BOULDER, CO (June 16, 2016) – Underinvestment in schools has characterized Western countries since the beginning of public education and is the result of political decision-making. Despite polls showing public support for schools, the argument that money doesn’t matter has, nevertheless, always found an audience.
In a brief released today, Does Money Matter, William Mathis considers the evidence used to support the claim that there is no systemic relation between spending and school quality.
Mathis notes that a strong school finance litigation push in the 1990s and new research helped create a policy consensus that money does matter. Thus the debate shifted to questions of how much money is needed and where best to spend it. Research strongly suggested that money should be directed toward: achieving lower student-teacher ratios; increasing teacher salaries; and longer school years. These reforms promoted the largest gains for children living in poverty and were strong enough to eliminate most of the adult outcome gaps between those raised in poor and non-poor families.

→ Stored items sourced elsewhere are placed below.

/-- Settles O42: a stimulus's own effect writes neither the Reading nor its count, and the settle writes them only with a frame
that VALIDATE accepts. -/
theorem onlyAcceptanceWritesReading : Obligations.OnlyAcceptanceWritesReading := by
  unfold Obligations.OnlyAcceptanceWritesReading
  intro i s t hi ht hchanged
  obtain hkept | haccepts := exec_keeps_or_accepts hi ht
  · simp only [readingRegs, Prod.mk.injEq] at hkept
    obtain ⟨⟨hT, hRh⟩, hcount⟩ := hkept
    simp [hT, hRh, hcount] at hchanged
  · exact haccepts

end Sys2Proof.Proofs
end

section
/-! The Poll Scheduler, TIME and STOP (43_scheduler.md): the result of each TICK arm, the end of a transaction, what a STOP and a
TIME leave to the settle, and the countdown between two transactions. -/

namespace Sys2Proof.Machine

variable {s t : State}

/-! ## The scheduler's mode and the transaction in flight (R37, R45) -/

theorem State.Inv.orcPhase_of_run (h : s.Inv) (hrun : s.schState = .run) : s.orcPhase = .idle := by
  by_contra hflight
  have hbusy := h.r45.busy_iff.mp hflight
  simp [hrun] at hbusy

theorem State.Inv.schState_of_idle (h : s.Inv) (hidle : s.orcPhase = .idle) :
    s.schState = .run ∨ s.schState = .stopped := by
  obtain ⟨-, -, -, -, hlegal, -⟩ := legal_iff.mp h.legal
  cases hsch : s.schState with
  | run => exact .inl rfl
  | busy => exact absurd hidle (h.r45.busy_iff.mpr hsch)
  | stopped => exact .inr rfl
  | reserved3 => exact absurd hsch hlegal

/-! ## TICK (R78, R150 to R153) -/

theorem tickArm_of_run (hrun : s.schState = .run) (lerr : Bool) :
    tickArm lerr s = if s.remaining = 0 then execTickStart lerr s else execTickCountdown s := by
  simp only [tickArm, hrun]

theorem tickArm_of_start (hrun : s.schState = .run) (hrem : s.remaining = 0) (lerr : Bool) :
    tickArm lerr s = .next (startTransaction lerr { s with schState := .busy }) :=
  (tickArm_of_run hrun lerr).trans (if_pos hrem)

theorem tickArm_of_countdown (hrun : s.schState = .run) (hrem : s.remaining ≠ 0) (lerr : Bool) :
    tickArm lerr s = .next { s with remaining := s.remaining - 1 } :=
  (tickArm_of_run hrun lerr).trans (if_neg hrem)

theorem execTick_of_legal (h : s.Legal) (lerr : Bool) :
    exec (.tick lerr) s = andThen (tickArm lerr (freshLog s)) (execOrcEval lerr) :=
  settled_of_legal h lerr (tickArm lerr)

/-- The TICK that starts a transaction is its start alone: the settle behind it changes nothing. -/
theorem execTick_of_start (h : s.Legal) (hrun : s.schState = .run) (hrem : s.remaining = 0) (lerr : Bool) :
    exec (.tick lerr) s = .next (startTransaction lerr (madeBusy s)) := by
  rw [execTick_of_legal h, tickArm_of_start (s := freshLog s) hrun hrem]
  exact execOrcEval_startTransaction lerr lerr (madeBusy s)

/-- With a delay left a TICK takes one off it, there being no transaction for the settle to move. -/
theorem execTick_of_countdown (h : s.Inv) (hrun : s.schState = .run) (hrem : s.remaining ≠ 0) (lerr : Bool) :
    exec (.tick lerr) s = .next { freshLog s with remaining := s.remaining - 1 } := by
  rw [execTick_of_legal h.legal, tickArm_of_countdown (s := freshLog s) hrun hrem]
  exact execOrcEval_of_idle (s := { freshLog s with remaining := s.remaining - 1 }) (h.orcPhase_of_run hrun) lerr

theorem now_of_tickArm {lerr : Bool} (h : tickArm lerr s = .next t) : t.now = s.now := by
  obtain ⟨-, -, rfl⟩ | ⟨-, -, rfl⟩ | ⟨-, rfl⟩ := tickArm_eq_next h
  · obtain ⟨-, -, heq⟩ | ⟨-, heq⟩ := startTransaction_cases lerr { s with schState := .busy } <;>
      exact congrArg (·.now) heq
  · rfl
  · rfl

theorem toNat_pred_delay {r : DelayTicks} (h : r ≠ 0) : (r - 1).toNat = r.toNat - 1 := by
  bv_omega

/-! ## TXN_END (R154, R155) -/

/-- The delay table on the configuration's numbers: a register of 16 bits holds both of them (R9, R193). -/
theorem delay_toNat (cfg : Config) (o : TxnOutcome) :
    (delay cfg o).toNat =
      if o = .lineError ∨ o = .timeoutError ∨ o = .accepted then cfg.defaultDelay else cfg.shortDelay := by
  have hdefault : (BitVec.ofNat 16 cfg.defaultDelay).toNat = cfg.defaultDelay :=
    (BitVec.toNat_ofNat _ _).trans (Nat.mod_eq_of_lt cfg.defaultDelay_lt)
  have hshort : (BitVec.ofNat 16 cfg.shortDelay).toNat = cfg.shortDelay :=
    (BitVec.toNat_ofNat _ _).trans (Nat.mod_eq_of_lt cfg.shortDelay_lt)
  cases o with
  | lineError | timeoutError | accepted => simpa [delay] using hdefault
  | checksumError | plausibilityError | acceptedFirst => simpa [delay] using hshort

/-! ## STOP (R158) -/

/-- A STOP latches the request on a fresh log and settles. -/
theorem execStop_of_legal (h : s.Legal) : exec .stop s = execOrcEval false (requestStop (freshLog s)) :=
  settled_of_legal h false fun u => .next (requestStop u)

/-- Without a transaction in flight the scheduler is in `S_RUN`, or stopped already. -/
theorem requestStop_of_idle (h : s.Inv) (hidle : s.orcPhase = .idle) :
    requestStop s = { s with stopReq := true, schState := .stopped } := by
  obtain hrun | hstopped := h.schState_of_idle hidle
  · simp [requestStop, hrun]
  · simp [requestStop, hstopped]

/-- With one in flight it stays busy. -/
theorem requestStop_of_inFlight (h : s.Inv) (hphase : s.orcPhase ≠ .idle) :
    requestStop s = { s with stopReq := true } := by
  have hbusy := h.r45.busy_iff.mp hphase
  simp [requestStop, hbusy]

/-! ## The settle (R112, R150) -/

/-- The phase in flight, entered at `t0`, is not over: its hold lasts, or it waits for its frame within the timeout. -/
def PhaseLasts (s : State) (t0 : Time) : Prop :=
  s.orcPhase = .wake ∧ (s.now - t0).toNat < s.cfg.tWakeUs ∨
    s.orcPhase = .start ∧ (s.now - t0).toNat < s.cfg.tStartUs ∨
    s.orcPhase = .wait ∧ s.done = false ∧ (s.now - t0).toNat < s.cfg.tTimeoutUs

theorem PhaseLasts.orcPhase_ne_idle {t0 : Time} (h : PhaseLasts s t0) : s.orcPhase ≠ .idle := by
  obtain ⟨hphase, -⟩ | ⟨hphase, -⟩ | ⟨hphase, -⟩ := h <;> simp [hphase]

/-- The settle changes nothing while the phase lasts. -/
theorem PhaseLasts.execOrcEval_eq {t0 : Time} (h : PhaseLasts s t0) (ht0 : s.phaseT0 = some t0) (lerr : Bool) :
    execOrcEval lerr s = .next s := by
  obtain ⟨hphase, hearly⟩ | ⟨hphase, hearly⟩ | ⟨hphase, hdone, hearly⟩ := h
  · exact (execOrcEval_of_phase hphase lerr).trans (execOrcWake_of_lt ht0 hearly lerr)
  · exact (execOrcEval_of_phase hphase lerr).trans (execOrcStart_of_lt ht0 hearly lerr)
  · exact (execOrcEval_of_phase hphase lerr).trans (execOrcWait_of_lt ht0 hdone hearly)

/-- The time after a stimulus is the one that its own effect left. -/
theorem now_of_settled {lerr : Bool} {p : State → Result} (h : settled lerr p s = .next t) :
    ∃ u, p (freshLog s) = .next u ∧ t.now = u.now := by
  obtain ⟨-, u, hu, hsettle⟩ := settled_eq_next_iff.mp h
  obtain ⟨hnow, -⟩ := execOrcEval_keeps_now_attempts hsettle
  exact ⟨u, hu, hnow⟩

theorem DecoderOnly.now_eq (h : DecoderOnly s t) : t.now = s.now :=
  (congrArg (·.now) (show t = _ from h)).trans rfl

/-- Of the stimuli that settle, TIME alone writes `now` (R31). -/
theorem now_of_exec {i : Instr} (hi : settles i = true) (h : exec i s = .next t) :
    (∃ t' lerr, i = .time t' lerr ∧ t.now = t') ∨ ((∀ t' lerr, i ≠ .time t' lerr) ∧ t.now = s.now) := by
  cases i with
  | time t' lerr =>
    obtain ⟨u, hu, hnow⟩ := now_of_settled (p := fun v => .next (setNow t' v)) h
    cases hu
    exact .inl ⟨t', lerr, rfl, hnow⟩
  | trans ts level =>
    obtain ⟨u, hu, hnow⟩ := now_of_settled h
    exact .inr ⟨nofun, hnow.trans (transition_decoderOnly hu).now_eq⟩
  | tick lerr =>
    obtain ⟨u, hu, hnow⟩ := now_of_settled h
    exact .inr ⟨nofun, hnow.trans (now_of_tickArm (s := freshLog s) hu)⟩
  | stop =>
    obtain ⟨u, hu, hnow⟩ := now_of_settled (p := fun v => .next (requestStop v)) h
    cases hu
    exact .inr ⟨nofun, hnow⟩
  | _ => cases hi

/-! ## The countdown (R152, R156) -/

theorem step_tickWord {ws : List StimWord} (hq : s.stimuli = 0x3000000000 :: ws) :
    step s = exec (.tick false) (withStimuli ws s) := by
  have hword : decodeStim 0x3000000000 = .tick false := decodeStim_tickWord false
  rw [step_of_stimulus hq, hword]
  rfl

theorem step_of_countdown {ws : List StimWord} (h : s.Inv) (hrun : s.schState = .run) (hrem : s.remaining ≠ 0)
    (hq : s.stimuli = 0x3000000000 :: ws) : step s = .next { wordTaken ws s with remaining := s.remaining - 1 } :=
  (step_tickWord hq).trans (execTick_of_countdown (s := withStimuli ws s) (h.withStimuli ws) hrun hrem false)

/-- `s` is a sound state in `S_RUN` with `n` ticks to count, the words of `n` TICKs and then `ws` to come, and `count` attempts
made. -/
structure CountsDown (count : Count) (s : State) (n : Nat) (ws : List StimWord) : Prop where
  inv : s.Inv
  schState_eq : s.schState = .run
  remaining_eq : s.remaining.toNat = n
  attempts_eq : s.attempts = count
  stimuli_eq : s.stimuli = List.replicate n 0x3000000000 ++ ws

variable {count : Count} {n : Nat} {ws : List StimWord}

/-- One TICK counts one off. -/
theorem CountsDown.step (h : CountsDown count s (n + 1) ws) :
    ∃ t, Machine.step s = .next t ∧ CountsDown count t n ws := by
  obtain ⟨hinv, hrun, hremaining, hattempts, hstimuli⟩ := h
  have hrem : s.remaining ≠ 0 := fun hzero => by simp [hzero] at hremaining
  rw [List.replicate_succ, List.cons_append] at hstimuli
  have hstep := step_of_countdown hinv hrun hrem hstimuli
  have hpred : (s.remaining - 1).toNat = n := by rw [toNat_pred_delay hrem, hremaining, Nat.add_sub_cancel]
  exact ⟨_, hstep, step_keeps_inv hinv hstep, hrun, hpred, hattempts, rfl⟩

theorem CountsDown.run (h : CountsDown count s n ws) : ∃ t, core.run n s = .next t ∧ CountsDown count t 0 ws := by
  induction n generalizing s with
  | zero => exact ⟨s, rfl, h⟩
  | succ n ih =>
    obtain ⟨u, hstep, hu⟩ := h.step
    obtain ⟨t, hrun, ht⟩ := ih hu
    exact ⟨t, (run_succ_of_step hstep n).trans hrun, ht⟩

theorem CountsDown.remaining_eq_zero (h : CountsDown count s 0 ws) : s.remaining = 0 :=
  BitVec.eq_of_toNat_eq h.remaining_eq

/-- The TICK after the countdown starts a transaction. -/
theorem CountsDown.step_starts (h : CountsDown count s 0 (0x3000000000 :: ws)) :
    Machine.step s = .next (startTransaction false (madeBusy (withStimuli ws s))) :=
  (step_tickWord h.stimuli_eq).trans
    (execTick_of_start (h.inv.withStimuli ws).legal h.schState_eq h.remaining_eq_zero false)

end Sys2Proof.Machine

namespace Sys2Proof.Proofs

open Sys2Proof.Machine

/-- Settles O6. -/
theorem stepRunsDecodedWord : Obligations.StepRunsDecodedWord := by
  unfold Obligations.StepRunsDecodedWord
  exact ⟨fun _ _ _ => step_of_stimulus, execStep_eq, fun _ => step_of_none⟩

/-- Settles O43: with a delay left the decrement does not wrap; the other arms are equations of the model. -/
theorem tickArmsResult : Obligations.TickArmsResult := by
  unfold Obligations.TickArmsResult
  exact fun s => ⟨fun _ => rfl, fun _ => rfl, fun hrem => ⟨s.remaining - 1, rfl, toNat_pred_delay hrem⟩,
    fun lerr => ⟨startTransaction lerr { s with schState := .busy }, rfl, rfl⟩⟩

/-- Settles O46. -/
theorem txnEndSetsDelayAndMode : Obligations.TxnEndSetsDelayAndMode := by
  unfold Obligations.TxnEndSetsDelayAndMode
  exact fun s o => ⟨delay s.cfg o, rfl, delay_toNat s.cfg o⟩

/-- Settles O45: the settle behind the start changes nothing, and the line error's `O_IDLE` is the phase that the state in `S_RUN`
already had. -/
theorem tickStartsTransaction : Obligations.TickStartsTransaction := by
  unfold Obligations.TickStartsTransaction
  intro s h hrun hrem
  have hstart := execTick_of_start h.legal hrun hrem
  refine ⟨(hstart false).trans (congrArg Host.Outcome.next (startTransaction_ok rfl)), ?_⟩
  rw [hstart true, startTransaction_err rfl, lineError_eq, ← h.orcPhase_of_run hrun]
  rfl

Mathis concludes that the evidence is clear, money does matter, especially for children in poverty, and that adequate and equitable distributions of school financial resources are a “necessary underlying condition for maintaining democracy, improving overall school quality and outcomes.”

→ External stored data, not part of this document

-- ==== Sys2Proof/Machine/Flags.lean ====
section
/-! DEFINITION. The one-bit status of the CORE: the bits of `error_state` (spec/60_exceptions.md rule R260,
spec/20_memory.md rule R82), and the codes of status and mode (R105, R32).  The CORE has no condition codes
(R53). -/

namespace Sys2Proof.Machine

/-- The named error bits (R260); bits 7 to 31 have no name. -/
inductive ErrorBit where
  | pwmInitFailure
  | adcInitFailure
  | storageFailure
  | invalidDirection
  | watchdogReboot
  | configError
  | measurementFault
  deriving DecidableEq, Repr

/-- The bit column of R260. -/
def ErrorBit.index : ErrorBit → BitVec 5
  | .pwmInitFailure => 0
  | .adcInitFailure => 1
  | .storageFailure => 2
  | .invalidDirection => 3
  | .watchdogReboot => 4
  | .configError => 5
  | .measurementFault => 6

/-- `1 << b` (R240, R241). -/
def errorMask (b : BitVec 5) : U32 := 1#32 <<< b.toNat

/-- `error_state | (1 << b)`: `SET_ERROR b` and every `raise` (R82). -/
def setErrorBit (e : U32) (b : BitVec 5) : U32 := e ||| errorMask b

/-- `error_state & ~(1 << b)`: `CLEAR_ERROR b` (R82). -/
def clearErrorBit (e : U32) (b : BitVec 5) : U32 := e &&& ~~~ errorMask b

/-- The status codes (R105). -/
def Status.code : Status → BitVec 3
  | .ok => 0
  | .illegal => 1
  | .denied => 2
  | .notReady => 3
  | .fault => 4

/-- The mode encoding (R32). -/
def Mode.bit : Mode → BitVec 1
  | .startup => 0
  | .pid => 1

end Sys2Proof.Machine
end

Dr. Mathis is Managing Director of the National Education Policy Center, housed at the University of Colorado Boulder School of Education. This brief is the one in a series of concise publications, Research-Based Options for Education Policymaking, that takes up a number of important policy issues and identifies policies supported by research. Each section focuses on a different issue, and its recommendations to policymakers are based on the latest scholarship.